What you will do:
Look through the data below. Show each line where the string "inbox" occurs.

Data provided:

-- ==== Sys2Proof/Machine/Ops.lean ====
section
/-! DEFINITION. The shared operations: entry and end of a step, `emit` and `classify` (00_scope R14), the sender's
micro-operations (41_sender R164 to R166, R174, R177), and what the environment does with the waiting stimuli.
There is no exception to take (60_exceptions R260): `classify` plays the part of `raise` and changes no control flow. -/

namespace Sys2Proof.Machine

/-- Entry of a step (60_exceptions R279): nothing is saved; the outputs of the step before are no longer driven. -/
def State.beginStep (s : State) : State := { s with out := Output.empty }

/-- End of a step (60_exceptions R280): the stimulus and its actions join the trace (00_scope R16). -/
def State.endStep (s : State) (st : Stimulus) : State := { s with trace := s.trace ++ [⟨st, s.out.actions⟩] }

/-- `emit A` (00_scope R14). -/
def State.emit (s : State) (a : Action) : State :=
  { s with out := { s.out with actions := s.out.actions ++ [a] } }

/-- `classify c` (00_scope R14). -/
def State.classify (s : State) (c : RxClass) : State := { s with out := { s.out with rxClass := some c } }

/-- Hand a framer call's answer to its caller; no register changes (40_framer R130). -/
def State.answer (s : State) (r : FramerResult) : State := { s with out := { s.out with framer := some r } }

/-- `emit STOP_TIMER(ENTITY_ID)` if a timer is outstanding, the first line of R164 and of R165. -/
def State.stopIfRunning (s : State) : State :=
  if s.timerRunning then s.emit (.stopTimer s.cfg.entityId) else s

/-- `timer_start()` (R164). -/
def State.timerStart (s : State) : State :=
  let s := s.stopIfRunning
  let s := s.emit (.startTimer s.cfg.entityId s.cfg.timerInterval)
  { s with timerRunning := true }

/-- `timer_stop()` (R165). -/
def State.timerStop (s : State) : State := { s.stopIfRunning with timerRunning := false }

/-- The pseudo-operation RESTART, which stands for `STOP; START` (30_encoding R108). -/
def State.restart (s : State) : State := s.timerStop.timerStart

/-- `PQ.push_back(p)` (20_memory R67). -/
def State.pushBack (s : State) (p : Bytes) : State := { s with pendingQueue := s.pendingQueue ++ [p] }

/-- `send_new(p)` (R166): store, transmit, arm the timer if this is the only unacknowledged packet, increment. -/
def State.sendNew (s : State) (p : Bytes) : State :=
  let pkt := encodeFrame .data (s.nextSeqNum : Int) p
  let s := { s with unackedBuffer := s.unackedBuffer.write s.nextSeqNum pkt }
  let s := s.emit (.transmit s.cfg.entityId false pkt)
  let s := if s.windowEmpty then s.timerStart else s
  { s with nextSeqNum := s.nextSeqNum + 1 }

/-- The drain loop (R174) over the queue `queue` that `s` holds: each pass is `send_new(PQ.pop_front())`. It ends when
the queue is empty or the window is full (R175). -/
def State.drain : List Bytes → State → State
  | [], s => s
  | p :: rest, s => if s.hasRoom then State.drain rest ({ s with pendingQueue := rest }.sendNew p) else s

/-- The retransmission loop (R177): the `count` frames from key `n` up, each sent as it is stored (R179). A key that `UB`
does not hold cannot be read (20_memory R66): a named fault. -/
def State.retransmit : Nat → Nat → State → Host.Outcome State Fault Refusal
  | 0, _, s => .next s
  | count + 1, n, s =>
    match s.unackedBuffer.read n with
    | none => .fault (.absentKey n)
    | some pkt => State.retransmit count (n + 1) (s.emit (.transmit s.cfg.entityId false pkt))

/-- The environment presents one more stimulus, behind those that wait. -/
def State.present (s : State) (w : Waiting) : State := { s with inbox := s.inbox ++ [w] }

/-- The rank of a waiting stimulus in the reference mux (60_exceptions R277): RX, then TIMEOUT, then SUBMIT. R277 ranks these
three only; where anything else stands is the model's (DESIGN CHOICE, log 17): a record is ranked by its two op bits alone, so a
malformed one, which is no stimulus (log 18), ranks as the operation that its op names, and op 00 or no byte at all ranks last. -/
def Waiting.rank (w : Waiting) : Nat :=
  match w.port with
  | .channel => 0
  | .stimulus =>
    match bitsOf (leNat w.bytes) 0 2 with
    | 2 => 0
    | 3 => 1
    | 1 => 2
    | _ => 3

/-- The waiting stimuli in the order of the reference mux (60_exceptions R277), one of the orders a model allows. -/
def State.arbitrateReference (s : State) : State :=
  { s with inbox := s.inbox.filter (·.rank == 0) ++ s.inbox.filter (·.rank == 1) ++ s.inbox.filter (·.rank == 2)
      ++ s.inbox.filter (fun w => decide (3 ≤ w.rank)) }

end Sys2Proof.Machine
end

Your solution:
def State.present (s : State) (w : Waiting) : State := { s with inbox := s.inbox ++ [w] }
  { s with inbox := s.inbox.filter (·.rank == 0) ++ s.inbox.filter (·.rank == 1) ++ s.inbox.filter (·.rank == 2)
      ++ s.inbox.filter (fun w => decide (3 ≤ w.rank)) }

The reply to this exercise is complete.